Любовь — как заговор:
Zur rechten Zeit, Am rechten Ort, Da rechte Mann — Das rechte Wort. [51]И главное — Wort! Zeit, Ort, Mann — уступаю.
51
В то самое время,
В том самом месте.
Тот самый человек —
То самое слово (нем.).
Когда я уезжаю из города, мне кажется, что он кончается, перестает быть. Так о Фрейбурге, например, где я была девочкой. Кто-то рассказывает: «В 1912 г., когда я, проездом через Фрейбург…» Первая мысль: «Неужели?» (То есть неужели он, Фрейбург, есть, продолжает быть?) Это не самомнение, я знаю, что я в жизни городов — ничто. Это не: без меня?! а: сам по себе?! (То есть: он действительно есть, вне моих глаз есть, не я его выдумала?)
Когда я ухожу из человека, мне кажется, что он кончается, перестает быть. Так и о Z, например. Кто-то рассказывает: «В 1917 г., когда я встретился с Z»… Первая мысль: «Неужели?» (То есть: неужели он, Z, есть, продолжает быть?) Это не самомнение, я знаю, что я в жизни людей — ничто…
«Кончается, перестает быть». Здесь нужно различать два случая.
Первый:
Сильно ожитые (оживленные? выжатые?) мною люди и города пропадают безвозвратно: как проваливаются. Не гулкие Китежи, — глухие Геркуланумы.
Города и люди же, лишь беглым игралищем мне служившие — застывают: на том самом месте, на том самом жесте. Стереоскоп.
Когда я слышу о первых, я удивляюсь: неужели стоит? Когда я слышу о вторых, я удивляюсь: неужели растет?
Повторяю, это не самомнение, это глубокое, невинное, подчас радостное изумление. Слушаю, расспрашиваю, участвую, сочувствую… и, втайне: «Не Фрейбург. Не тот Фрейбург. Личина Фрейбурга. Обман. Подмена».
Надо, в Революции, многое запереть на ключ: все, кроме сундуков! И, заперев, закинуть этот ключ… но и моря такого нет!
Нет, заперев, молча и мужественно вручить этот ключ — Богу.
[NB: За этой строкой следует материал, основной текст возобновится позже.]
/-- GATE_TIMEOUT (R242): a signature operation has not completed 1 ms after it was queued: it is cancelled, and its source runs
ungated. -/
def execGateTimeout (s : State) : Ans :=
  match s.flow with
  | none => .next s
  | some fl =>
    match fl.invs.find? (fun i => i.kind == .sign && i.status == .queued && i.at_ + us 1000 ≤ s.time) with
    | none => .next s
    | some i =>
      let s := { s with gfx := { s.gfx with units := s.gfx.units.filter (fun u => !(u.q == fl.d.queue && u.seq == i.seq)) } }
      let s := s.updUnit fl.d.queue i.seq (fun w => { w with started := w.started <|> some s.time, entries := 0 })
      let s := { s with sched := { s.sched with stalled := s.sched.stalled.filter (fun e => !(e.q == fl.d.queue && e.seq == i.seq)) } }
      let s := ((s.completeUnit fl.d.queue i.seq 3 0).updStatus fl.d.queue).invEnded i 3 s.time
      .next s.flowSettle

/-! ## The rows through which invocations start and end -/

/-- Start a unit of a queue (DISPATCH_START, R343, R347). QUEUE holds a flow's invocation until its gate map is written (R242);
a signature operation of the flow goes to the sequencer. -/
def execDispatchStart (q : Fin 64) (s : State) : Ans :=
  let head := (s.queue q.val).bind (fun u => u.units.find? (fun w => w.started.isNone))
  let mine : Option Invocation := match s.flow, head with
    | some fl, some w => if fl.d.queue = q.val then fl.invs.find? (fun i => i.status == .queued && i.seq == w.seq) else none
    | _, _ => none
  match s.flow, mine, s.queue q.val with
  | some fl, some i, some u =>
    let src := if i.kind = .mf ∨ i.kind = .fg then (i.k + 1) % 2 ^ 32 else i.k
    if i.kind = .sign then
      let may := s.uncRuns && s.qState q.val == 1 && s.fld (Reg.CPR_CTX_STATUS u.ctx) 1 0 == 1 && s.sched.quench.isNone && u.inflight < 16
      if !may then .next s
      else
        let gu : GfxUnit := ⟨q.val, i.seq, u.ctx, u.rt, 0x46, fl.d.signBody (fl.srcBuf i.k) i.buf, [fl.d.sigSlot]⟩
        let s := s.updUnit q.val i.seq (fun w => { w with started := some s.time, limit := s.fld (Reg.SCH_Q_CTRL q.val) 31 16 })
        let s := ({ s with gfx := { s.gfx with units := s.gfx.units ++ [gu] } }.a1Exit.gfxPump)
        .next ((s.flowSync s.time).flowSettle)
    else if fl.sources.any (fun x => x.k == src && x.held) then .next s
    else match s.dispatchStart q with
      | .next s => .next (s.flowSync s.time).flowSettle
      | o => o
  | _, _, _ => s.dispatchStart q

/-- UNIT_RETIRE (R343): the oldest unit of a queue, complete, retires. -/
def execUnitRetire (q : Fin 64) (s : State) : Ans := ((s.flowSync s.time).flowSettle).unitRetire q

/-- QUENCH_COMPLETE (R252, R366, R393, R566). -/
def execQuenchComplete (s : State) : Ans :=
  match s.quenchComplete with
  | .next s => .next s.flowSettle
  | o => o

/-- LADLE_DRAIN (R26, R164): the oldest entry leaves, to the command processor and CC3. -/
def execLadleDrain (s : State) : Ans := .next (s.ladleDrain (fun h s => s.flowSync h.time)).flowSettle

end Sys2Proof.Machine
end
Бог я произношу, как утопающий: вздохом. Смутное чувство: не надо Бога тревожить (знать), когда сам можешь. А «можешь» с каждым днем растет…
Есть у Мандельштама
и — дальше:
Имя Божье, как большая птица, Вылетело из моей груди…Нечаянно. — Но я никогда не дерзну назвать себя верующей, и это — молитвой.
Что я в ущерб чему в жизни не провозглашала!
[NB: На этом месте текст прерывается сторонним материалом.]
-- ==== Sys2Proof/Machine/RegWrite.lean ====
section
/-! DEFINITION. Writes of BAR0 registers (R11 to R14): fields by their access codes, and what the owning chapters add, block by block; the
JTAG path to the DBG block. -/

namespace Sys2Proof.Machine

/-- The state a meaning leads to; `s` where it stops. -/
def Ans.after (a : Ans) (s : State) : State :=
  match a with
  | .next t => t
  | _ => s

/-! ## Fields by their access codes (R11, R12, R13) -/

/-- One field of a write: the register's new value, and whether the write was ignored under R13. -/
def State.writeField (s : State) (a cur v : Nat) (f : RegField) : Nat × Bool :=
  let x := bits v f.hi f.lo
  let c := bits cur f.hi f.lo
  match f.acc with
  | .rw => (setBits cur f.hi f.lo x, false)
  | .com => (setBits cur f.hi f.lo x, false)
  | .w1c => (setBits cur f.hi f.lo (((BitVec.ofNat 32 c) &&& ~~~(BitVec.ofNat 32 x)).toNat), false)
  | .wo1 =>
    if x = c then (cur, false)
    else if c = bits (regReset a).toNat f.hi f.lo then (setBits cur f.hi f.lo x, false)
    else (cur, true)
  | .rwl r b =>
    if x = c then (cur, false)
    else if s.flag r b then (cur, true)
    else (setBits cur f.hi f.lo x, false)
  | _ => (cur, false)

/-- The fields of a write, lowest row entry first. -/
def State.writeFields (s : State) (a v : Nat) (cur : Nat) : List RegField → Nat × Bool
  | [] => (cur, false)
  | f :: t =>
    let (cur, i) := s.writeField a cur v f
    let (cur, j) := s.writeFields a v cur t
    (cur, i || j)

/-- A write that no chapter gives more than its fields' access codes; a reserved offset ignores it (R14). -/
def State.plainWrite (s : State) (p : Path) (a : Nat) (v : Word) : State :=
  match regRow a with
  | none => s
  | some r =>
    let (w, ignored) := s.writeFields a v.toNat (s.reg a).toNat r.fields
    let s := s.setReg a (BitVec.ofNat 32 w)
    if ignored then s.violation (Path.unitId p) a v.toNat else s

/-- Set consecutive registers to 0. -/
def State.zeroRegs (s : State) (a n : Nat) : State := s.setRegs a (List.replicate n 0)

/-! ## Block by block -/

/-- HIF: mailboxes (R450), the MSI-X table (R447, R448). -/
def State.writeHif (s : State) (p : Path) (a : Nat) (v : Word) : State :=
  match mailboxAt a with
  | some m => if pathAgent p = some (mbSender m) then s.mbPost m v else s
  | none =>
    let s := s.plainWrite p a v
    if Reg.MSIX_TABLE 0 ≤ a ∧ a < Reg.MSIX_TABLE 256 ∧ a % 16 = 12 then s.msixUnmasked ((a - Reg.MSIX_TABLE 0) / 16) else s

/-- CPR_CTXc_CTRL: KILL, and EN by its change (R327, R328, R331). -/
def State.writeCtxCtrl (s : State) (c : Fin 32) (v : Nat) : State :=
  let was := s.flag (Reg.CPR_CTX_CTRL c.val) 0
  if bit v 1 && s.fld (Reg.CPR_CTX_STATUS c.val) 1 0 != 0 then (execCtxKill c s).after s
  else if !was && bit v 0 then (execCtxEnable c s).after s
  else if was && !bit v 0 then (execCtxDisable c s).after s
  else s

/-- CPR_Qq_CTRL: EN by its change (R336, R340). -/
def State.writeQCtrl (s : State) (q : Fin 64) (v : Nat) : State :=
  let was := s.flag (Reg.CPR_Q_CTRL q.val) 0
  if !was && bit v 0 then (execQEnable q s).after s
  else if was && !bit v 0 then (execQDisable q s).after s
  else s

/-- CPR_EVTe_CTRL (R350, R353): the fields, then a reset, then a signal. -/
def State.writeEvt (s : State) (p : Path) (e : Nat) (v : Word) : State :=
  let s := s.plainWrite p (Reg.CPR_EVT_CTRL e) v
  let s := if bit v.toNat 2 then s.evtReset e else s
  if bit v.toNat 1 then s.evtSignal e else s

/-- CPR: enables, kills, events. -/
def State.writeCpr (s : State) (p : Path) (a : Nat) (v : Word) : State :=
  if Reg.CPR_EVT_GEN 0 ≤ a then (if a % 8 = 4 then s.writeEvt p ((a - Reg.CPR_EVT_GEN 0) / 8) v else s)
  else if Reg.CPR_Q_DESC_LO 0 ≤ a ∧ a < Reg.CPR_Q_DESC_LO 64 ∧ a % 16 = 8 then
    s.writeQCtrl (Fin.ofNat 64 ((a - Reg.CPR_Q_DESC_LO 0) / 16)) v.toNat
  else if Reg.CPR_CTX_DESC_LO 0 ≤ a ∧ a < Reg.CPR_CTX_DESC_LO 32 ∧ a % 32 = 8 then
    s.writeCtxCtrl (Fin.ofNat 32 ((a - Reg.CPR_CTX_DESC_LO 0) / 32)) v.toNat
  else s.plainWrite p a v

/-- A write that SCH_STATUS.RANGE_ERR answers. -/
def State.rangeErr (s : State) : State := s.setFlag Reg.SCH_STATUS 16

/-- SCH_GFX_CTRL (R386): at the next pass boundary, which is at once while no pass runs. -/
def State.writeGfxCtrl (s : State) (v : Nat) : State :=
  if bits v 11 0 = 0 ∨ bits v 19 16 = 0 ∨ 12 < bits v 19 16 then s.rangeErr
  else
    let s := s.setReg Reg.SCH_GFX_CTRL (BitVec.ofNat 32 v &&& 0xFF0F0FFF#32)
    if s.gfx.passes.any (fun p => p.run) then s else s.gfxBoundary

/-- SCH_Qq_CTRL (R377, R380, R391): SHARE 0 and RESV above 50 are ignored. -/
def State.writeSchQ (s : State) (q v : Nat) : State :=
  let a := Reg.SCH_Q_CTRL q
  let share := bits v 7 0
  let resv := bits v 14 8
  let s := s.setFld a 31 16 (bits v 31 16)
  let s := if share = 0 then s.rangeErr else s.setFld a 7 0 share
  (if 50 < resv then s.rangeErr else s.setFld a 14 8 resv).reserves

/-- SCH (R381, R384, R386, R392, R398). -/
def State.writeSch (s : State) (p : Path) (a : Nat) (v : Word) : State :=
  let n := v.toNat % 65536
  if a = Reg.SCH_WINDOW then
    if n < 100 ∨ 10000 < n then s.rangeErr
    else { s.setReg a (BitVec.ofNat 32 n) with sched := { s.sched with windowPend := some n } }
  else if a = Reg.SCH_SLICE then (if n < 200 ∨ 50000 < n then s.rangeErr else s.setReg a (BitVec.ofNat 32 n))
  else if a = Reg.SCH_GFX_CTRL then s.writeGfxCtrl v.toNat
  else if a = Reg.SCH_HANG then (if bit v.toNat 31 then s.setReg a 0 else s)
  else if Reg.SCH_Q_CTRL 0 ≤ a ∧ a < Reg.SCH_Q_CTRL 64 ∧ a % 16 = 0 then s.writeSchQ ((a - Reg.SCH_Q_CTRL 0) / 16) v.toNat
  else s.plainWrite p a v

/-- A write that MMU_STATUS.WRITE_IGN answers where it would change the register (R403, R433). -/
def State.writeGuarded (s : State) (p : Path) (a : Nat) (v : Word) (held : Bool) : State :=
  let t := s.plainWrite p a v
  if held then (if t.reg a = s.reg a then s else s.setFlag Reg.MMU_STATUS 0) else t

/-- MMU (R403, R416, R419, R431, R433). -/
def State.writeMmu (s : State) (p : Path) (a : Nat) (v : Word) : State :=
  if Reg.MMU_LAYOUT_CTRL 0 ≤ a ∧ a < Reg.MMU_LAYOUT_CTRL 4 then
    let n := (a - Reg.MMU_LAYOUT_CTRL 0) / 0x20
    if a % 0x20 = 0 then s.layoutWrite n v else s.writeGuarded p a v (s.flag (Reg.MMU_LAYOUT_CTRL n) 0)
  else if Reg.MMU_APER_BASE_LO 0 ≤ a ∧ a < Reg.MMU_APER_BASE_LO 8 then
    s.writeGuarded p a v (s.flag Reg.MMU_APER_EN ((a - Reg.MMU_APER_BASE_LO 0) / 0x10))
  else if a = Reg.MMU_APER_EN then s.aperWrite v
  else if a = Reg.MMU_INVAL_CTRL then s.invalWrite v
  else if a = Reg.MMU_FAULT_STATUS then (if bit v.toNat 31 then s.zeroRegs a 6 else s)
  else s.plainWrite p a v

/-- DMC: the region commit (R478, R479), remap (R474), the scrub's controls (R476, R477). -/
def State.writeDmc (s : State) (p : Path) (a : Nat) (v : Word) : State :=
  if a = Reg.DMC_MAP_CMD then
    if !bit v.toNat 0 then s
    else if s.flag Reg.DMC_LOCK 0 then s.violation (Path.unitId p) a v.toNat
    else s.mapGo
  else if a = Reg.DMC_RMP_CMD then s.rmpCmd v
  else if a = Reg.DMC_SCRUB_CTRL then
    let s := s.setFld a 0 0 (bits v.toNat 0 0)
    let s := if bits v.toNat 15 8 = 0 then s else s.setFld a 15 8 (bits v.toNat 15 8)
    s.setFld Reg.DMC_STATUS 2 2 (if bit v.toNat 0 && s.fld Reg.PWR_STATUS 1 0 == 0 then 0 else 1)
  else s.plainWrite p a v

/-- ERR: the ring's consumer (R559), a Quench (R568), captures that are cleared (R562). -/
def State.writeErr (s : State) (p : Path) (a : Nat) (v : Word) : State :=
  if a = Reg.ERR_RING_RPTR then s.rptrWrite v
  else if a = Reg.ERR_QUENCH then s.errQuench v
  else if a = Reg.ERR_STATUS then
    let s := s.plainWrite p a v
    let s := if bit v.toNat 0 then (s.setFld a 15 8 0).zeroRegs (Reg.ERR_FIRST 0) 8 else s
    if bit v.toNat 1 then (s.setFld a 23 16 0).zeroRegs (Reg.ERR_FATAL 0) 8 else s
  else s.plainWrite p a v

/-- PWR (R526, R527, R539, R542, R543, R547). -/
def State.writePwr (s : State) (p : Path) (a : Nat) (v : Word) : State :=
  let n := v.toNat
  if a = Reg.PWR_REQ then s.pwrReq v
  else if a = Reg.PWR_CTRL then
    let idle := s.fld a 15 8
    let s := s.plainWrite p a v
    if bits n 15 8 = 0 then s.setFld a 15 8 idle else s
  else if a = Reg.PWR_ALARM_LO then { s with pwr := { s.pwr with alarmLo := some v } }
  else if a = Reg.PWR_ALARM_HI then
    match s.pwr.alarmLo with
    | some lo => { (s.setReg Reg.PWR_ALARM_LO lo).setReg a v with pwr := { s.pwr with alarmLo := none, alarmSet := true } }
    | none => s
  else if a = Reg.PWR_LIMIT then
    s.setReg a (BitVec.ofNat 32 (max 12 (min 40 (bits n 5 0)) + max 10 (min 250 (bits n 15 8)) * 2 ^ 8))
  else if a = Reg.PWR_KWS_CTRL then
    let s := s.plainWrite p a v
    if bit n 1 then { s with pwr := { s.pwr with copy := none } } else s
  else if a = Reg.PWR_STATUS then
    let s := s.plainWrite p a v
    if bit n 16 then s.setReg Reg.PWR_KWS_DET 0 else s
  else s.plainWrite p a v

/-- A register of a layer that the flow owns (R265): the host's writes to its fields are ignored with OWN_ERR; of DSP_LAYn_CTRL the
driver's own fields are written. -/
def State.writeLayer (s : State) (p : Path) (a : Nat) (v : Word) : State :=
  let n := (a - Reg.DSP_LAY_CTRL 0) / 0x100
  if decide (p ≠ Path.host) || !s.flowLayer n then s.plainWrite p a v
  else if a = Reg.DSP_LAY_CTRL n then
    let cur := s.reg a
    let w := maskMerge ownedCtrl cur.toNat v.toNat
    let t := s.plainWrite p a w
    if (cur ^^^ v) &&& BitVec.ofNat 32 ownedCtrl = 0 then t else t.setFlag Reg.DSP_STATUS 7
  else if (ownedRegs n).contains a then s.setFlag Reg.DSP_STATUS 7
  else s.plainWrite p a v

/-- DSP: the commit (R260), coefficients (R298), layers (R265). -/
def State.writeDsp (s : State) (p : Path) (a : Nat) (v : Word) : State :=
  if a = Reg.DSP_COMMIT then (if bit v.toNat 0 then (execDspCommit s).after s else s)
  else if Reg.DSP_COEF 0 ≤ a ∧ a < Reg.DSP_COEF 8192 then
    let i := (a - Reg.DSP_COEF 0) / 4
    (execDspCoefWrite (Fin.ofNat 8 (i / 1024)) (Fin.ofNat 2 (i / 512)) (Fin.ofNat 512 i) v s).after s
  else if Reg.DSP_LAY_CTRL 0 ≤ a ∧ a < Reg.DSP_LAY_CTRL 8 then s.writeLayer p a v
  else s.plainWrite p a v

/-- WSK: flow commands (R229) and source posts (R234). -/
def State.writeWsk (s : State) (p : Path) (a : Nat) (v : Word) : State :=
  if a = Reg.WSK_FF_CMD then
    let op := bits v.toNat 3 1
    let t := s.setReg a (BitVec.ofNat 32 (op * 2))
    if !bit v.toNat 0 then t
    else match op with
      | 1 => (execFfStart s).after s
      | 2 => (execFfStop s).after s
      | 3 => (execFfUpdate s).after s
      | 4 => (execFfClearStats s).after s
      | _ => t.ffDone 0x3F
  else if a = Reg.WSK_FF_SRC_POST then (execSourcePost v s).after s
  else s.plainWrite p a v

/-- LDM (R315 to R317). -/
def State.writeLdm (s : State) (p : Path) (a : Nat) (v : Word) : State :=
  if a = Reg.LDM_CTRL then (if bit v.toNat 0 then execLdmEnable v s else execLdmDisable v s).after s
  else
    let t := s.plainWrite p a v
    if a = Reg.LDM_STATUS ∧ s.ldm.faultPin ∧ s.flag a 3 then t.setFlag a 3 else t

/-- DPT_CTRL (R285, R299): EN by its change, and a training on RETRAIN. -/
def State.writeDpt (s : State) (p : Path) (a : Nat) (v : Word) (k : SinkInfo) : State :=
  if a = Reg.DPT_CTRL then
    let was := s.flag a 0
    let s := (if bit v.toNat 0 then execDptEnable v k s else execDptDisable v s).after s
    if bit v.toNat 8 && was then (execDptRetrain k s).after s else s
  else s.plainWrite p a v

/-- CFG: the flash path (R519, R523). -/
def State.writeCfg (s : State) (p : Path) (a : Nat) (v : Word) : State :=
  if a = Reg.CFG_FL_CMD then s.flashCmd v
  else if Reg.CFG_FL_BUF 0 ≤ a ∧ a < Reg.CFG_FL_BUF 64 then (if s.flag Reg.CFG_FL_STATUS 0 then s else s.plainWrite p a v)
  else s.plainWrite p a v

/-- DBG (R576 to R578, R581). -/
def State.writeDbg (s : State) (p : Path) (a : Nat) (v : Word) : State :=
  if a = Reg.DBG_REQ then s.dbgRequest v
  else if a = Reg.DBG_CTRL then
    let s := if bit v.toNat 0 then s.dbgOpen p else s
    if bit v.toNat 1 then s.dbgClose else s
  else if a = Reg.DBG_OTP_CMD then s.otpCmd v
  else s.plainWrite p a v

/-- A cluster window: Griddle regions (R135), captures that are cleared (R96, R222). -/
def State.writeCluster (s : State) (p : Path) (a : Nat) (v : Word) : State :=
  let k := (a - 0x400000) / 0x10000
  let o := a % 0x10000
  if o = 0x300 then (execGrdRegionWrite (Fin.ofNat 12 k) v s).after s
  else if 0x100 ≤ o ∧ o < 0x200 ∧ o % 0x40 = 0 then (if bit v.toNat 31 then s.zeroRegs a 6 else s)
  else if o = 0x504 then (if bit v.toNat 31 then s.setReg a 0 else s)
  else s.plainWrite p a v

/-- One aligned 32-bit write by a path. `k` is what a sink would answer to a training the write starts. -/
def State.regWrite (s : State) (p : Path) (a : Nat) (v : Word) (k : SinkInfo) : State :=
  if a % 4 ≠ 0 || !s.reaches p a then s
  else if 0x400000 ≤ a then s.writeCluster p a v
  else if 0x020000 ≤ a ∧ a < 0x060000 then
    if a % 0x1000 = 0 then (execDoorbell (Fin.ofNat 64 ((a - 0x020000) / 0x1000)) v s).after s else s
  else match a / 0x10000 with
    | 0x00 => if a = Reg.GLB_RST then s.glbRst v else s
    | 0x01 => s.writeHif p a v
    | 0x06 => s.writeCpr p a v
    | 0x07 => s.writeSch p a v
    | 0x08 => s.writeMmu p a v
    | 0x09 =>
      if a = Reg.L2C_MAINT_CMD then s.maintCmd v
      else if Reg.L2C_WAYMASK 0 ≤ a ∧ a < Reg.L2C_WAYMASK 16 then
        (execL2cWaymaskWrite (Fin.ofNat 16 ((a - Reg.L2C_WAYMASK 0) / 4)) v s).after s
      else s.plainWrite p a v
    | 0x0A => s.writeDmc p a v
    | 0x0B => if a = Reg.CPY_CTRL then s.cpyCmd v else s.plainWrite p a v
    | 0x0C => s.writeErr p a v
    | 0x0D => s.writePwr p a v
    | 0x0E => s.writeDsp p a v
    | 0x0F => s.writeWsk p a v
    | 0x10 => s.writeLdm p a v
    | 0x11 =>
      if a = Reg.DPR_CTRL then (if bit v.toNat 0 then execDprEnable v s else execDprDisable v s).after s else s.plainWrite p a v
    | 0x12 => s.writeDpt p a v k
    | 0x13 => s.writeCfg p a v
    | 0x14 => s.writeDbg p a v
    | _ => s

/-- No sink behind the transmitter: what a write that starts no training assumes. -/
def noSink : SinkInfo := ⟨false, [], 0, false, false, false, [], 0⟩

/-- REGISTER_WRITE (R11). A write of DPT_CTRL that starts a training finds no sink; DPT_ENABLE and DPT_RETRAIN carry what the sink
answers. -/
def execRegisterWrite (p : Path) (a : BitVec 25) (v : Word) (s : State) : Ans := .next (s.regWrite p a.toNat v noSink)

/-- DBGREG (R575): a DBG offset, a read flag and data; the DBG block alone. -/
def execDbgreg (off : BitVec 16) (read : Bool) (v : Word) (s : State) : Ans :=
  let s := s.tap575 0x10
  let a := 0x140000 + off.toNat
  if read then
    let (w, s) := s.regRead .jtag a
    .next (s.emit (.jtag w.toNat))
  else .next (s.regWrite .jtag a v noSink)

end Sys2Proof.Machine
end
Фотографию в ущерб портрету, крепостное право в ущерб вообще праву, капусту в ущерб розе, Марфу в ущерб Марии, староверов в ущерб Петру… Самое обратное себе — в ущерб самой себе!
И не из спорта (отсутствует!), не для спора (страдаю!) — из чистой справедливости: прав, раз обижен.
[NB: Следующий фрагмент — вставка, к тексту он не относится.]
-- ==== Sys2Proof/Machine/Boot.lean ====
section
/-! DEFINITION. The start after the domains are released (R496 to R516): tests, the boot part, CONFIG records, the map commit, DATA
sections; and the last steps of an exit from S1 or S3 (R532 to R534). -/

namespace Sys2Proof.Machine

/-! ## CONFIG records (R498, R500 to R503) -/

/-- What a field's chapter states of its values (R501). -/
inductive FieldRule where
  | any
  | range (min max : Nat)
  | codes (ok : List Nat)
  deriving DecidableEq, Repr

/-- The fields whose chapter states a range or reserved codes: the first address of the register's row, the field's low bit, the rule. -/
def fieldRules : List (Nat × Nat × FieldRule) := [
  (0x400300, 0, .range 0 28), (0x070000, 0, .range 100 10000), (0x070004, 0, .range 200 50000), (0x070008, 16, .range 1 12),
  (0x070100, 0, .range 1 255), (0x070100, 8, .range 0 50), (0x080040, 1, .codes [0, 1, 2]), (0x080200, 1, .codes [0, 1]),
  (0x090000, 1, .codes [1, 2, 3, 4, 5, 6]), (0x0A0040, 0, .range 0 64), (0x0A0100, 1, .codes [0, 1]), (0x0A0200, 8, .range 1 255),
  (0x0B0000, 1, .codes [0, 1]), (0x0D0000, 8, .range 1 255), (0x0D0004, 1, .codes [2, 3]), (0x0D0028, 0, .range 12 40),
  (0x0D0028, 8, .range 10 250), (0x0D0040, 16, .range 0 500)]
  ++ [(0x0E0020, 0, .range 640 7680), (0x0E0028, 0, .range 480 4320), (0x0E0030, 0, .range 0 4800000), (0x0E0038, 0, .codes [0, 1, 2]),
  (0x0E003C, 0, .range 0 55000), (0x0E0200, 2, .codes [0, 1, 2]), (0x0E1000, 1, .codes [0, 1, 2]),
  (0x0E1000, 8, .codes [0x02, 0x03, 0x04, 0x08, 0x40, 0x41]), (0x0F0000, 1, .codes [1, 2, 3, 4]), (0x100000, 5, .codes [0, 1, 2]),
  (0x100008, 0, .range 1 96), (0x100008, 16, .range 1 54), (0x10000C, 16, .range 1 31), (0x100010, 0, .range 2 255),
  (0x10001C, 8, .range 1 64), (0x110000, 1, .codes [0, 1, 2, 3, 4]), (0x110000, 4, .codes [0, 1, 2]),
  (0x120000, 1, .codes [0, 1, 2, 3, 4, 5, 6]), (0x120000, 4, .codes [0, 1, 2]), (0x120008, 0, .range 128 255),
  (0x130004, 1, .codes [0, 1, 2, 3])]

/-- The rule of one field of a register row. -/
def fieldRule (base lo : Nat) : FieldRule :=
  ((fieldRules.find? (fun x => x.1 == base && x.2.1 == lo)).map (fun x => x.2.2)).getD .any

/-- A field's value brought within its rule, and the clamp's KIND; 0 for none. -/
def FieldRule.fit (r : FieldRule) (x reset : Nat) : Nat × Nat :=
  match r with
  | .any => (x, 0)
  | .range lo hi => if x < lo then (lo, 1) else if hi < x then (hi, 2) else (x, 0)
  | .codes ok => if ok.contains x then (x, 0) else (reset, 3)

/-- The place of a record: its section and its index in it. -/
structure RecPlace where
  sect : Nat
  idx : Nat
  deriving DecidableEq, Repr

/-- The check of one field that MASK touches (R501): the word to write, with the entry a change makes. `given` are the record's bits
under MASK, of which a read-only field drops those that are not 0. -/
def State.recordField (s : State) (at_ : RecPlace) (a : Nat) (r : RegRow) (mask given : Word) (w : Nat) (f : RegField) : Nat × State :=
  if bits mask.toNat f.hi f.lo = 0 then (w, s)
  else
    let x := bits w f.hi f.lo
    let g := bits given.toNat f.hi f.lo
    match f.acc with
    | .ro => if g = 0 then (w, s) else (setBits w f.hi f.lo 0, s.clamp 4 at_.sect f.lo at_.idx a g 0)
    | .rc => if g = 0 then (w, s) else (setBits w f.hi f.lo 0, s.clamp 4 at_.sect f.lo at_.idx a g 0)
    | _ =>
      let (y, kind) := (fieldRule r.base f.lo).fit x (bits (regReset a).toNat f.hi f.lo)
      if kind = 0 then (w, s) else (setBits w f.hi f.lo y, s.clamp kind at_.sect f.lo at_.idx a x y)

/-- The bits of a row's fields that a write can reach. -/
def RegRow.fieldMask (r : RegRow) : Word := r.fields.foldl (fun m f => m ||| BitVec.ofNat 32 (setBits 0 f.hi f.lo (2 ^ 32 - 1))) 0

/-- The register and low bit at which a write's check posts its code (R502), and the bits whose rise starts the check. -/
def postedReason (a : Nat) : Option (Nat × Nat × Word) :=
  let within (base stride n : Nat) : Bool := base ≤ a && a < base + stride * n && (a - base) % stride == 0
  if within (Reg.CPR_CTX_CTRL 0) 0x20 32 then some (a + 4, 8, 1)
  else if within (Reg.CPR_Q_CTRL 0) 0x10 64 then some (a + 4, 8, 1)
  else if within (Reg.MMU_LAYOUT_CTRL 0) 0x20 4 then some (Reg.MMU_STATUS, 8, 1)
  else if a = Reg.MMU_APER_EN then some (Reg.MMU_STATUS, 8, 0xFF)
  else if a = Reg.MMU_INVAL_CTRL then some (Reg.MMU_STATUS, 8, 1)
  else if a = Reg.DSP_COMMIT then some (Reg.DSP_STATUS, 8, 1)
  else if a = Reg.LDM_CTRL then some (Reg.LDM_STATUS, 8, 1)
  else if a = Reg.DPR_CTRL then some (Reg.DPR_STATUS, 16, 1)
  else if a = Reg.DPT_CTRL then some (Reg.DPT_STATUS, 16, 0x101)
  else if a = Reg.WSK_FF_CMD then some (Reg.WSK_FF_STATUS, 8, 1)
  else if a = Reg.CPY_CTRL then some (Reg.CPY_STATUS, 8, 1)
  else if a = Reg.DMC_MAP_CMD then some (Reg.DMC_STATUS, 8, 1)
  else if a = Reg.DMC_RMP_CMD then some (Reg.DMC_STATUS, 16, 1)
  else if a = Reg.PWR_REQ then some (Reg.PWR_STATUS, 8, 1)
  else none

/-- GLB_FWCTX names a context that a record enabled (R518). -/
def State.fwCtx (s : State) (a : Nat) (was : Nat) : State :=
  let c := (a - Reg.CPR_CTX_CTRL 0) / 0x20
  if Reg.CPR_CTX_CTRL 0 ≤ a ∧ a < Reg.CPR_CTX_CTRL 32 ∧ was = 0 ∧ s.fld (Reg.CPR_CTX_STATUS c) 1 0 = 1 ∧ a = Reg.CPR_CTX_CTRL c then
    s.setFlag Reg.GLB_FWCTX c
  else s

/-- Whether an offset may not be written by a record (R500). -/
def recordBarred (a : Nat) : Bool := a % 4 != 0 || 2 ^ 25 ≤ a || (0x020000 ≤ a && a < 0x060000) || (0x140000 ≤ a && a < 0x150000)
И еще: из полной невозможности со-чувствия (-мыслия, — лю-бия) с лицемерами, втайне бесспорно предпочитающими: фотографию — портрету, крепостное право — просто-праву, капусту — розе, Марфу — Марии, длиннобородых — Петру!
Но есть еще тайна: вещь, обиженная, начинает быть правой. Собирает все свои силы — и выпрямляется, все свои права на существование — и стоит.
(NВ! Действенность гонимых идей и людей!)
Нет ведь окончательной лжи, у каждой лжи ведь хотя бы один луч — в правду. И вот она вся идет по этому лучу. Обнаруженная и покаранная вина уже становится бедою, ответственность спадает на головы судей. Преступник, осужденный здесь, перед Богом чист. Но есть еще тайна, и страшнейшая, быть может: заразность караемых нами недугов, наследственность вины. Преступник, насильственно избавляемый нами от болезни, передает нам болезнь. Каждый судья и палач — наследник.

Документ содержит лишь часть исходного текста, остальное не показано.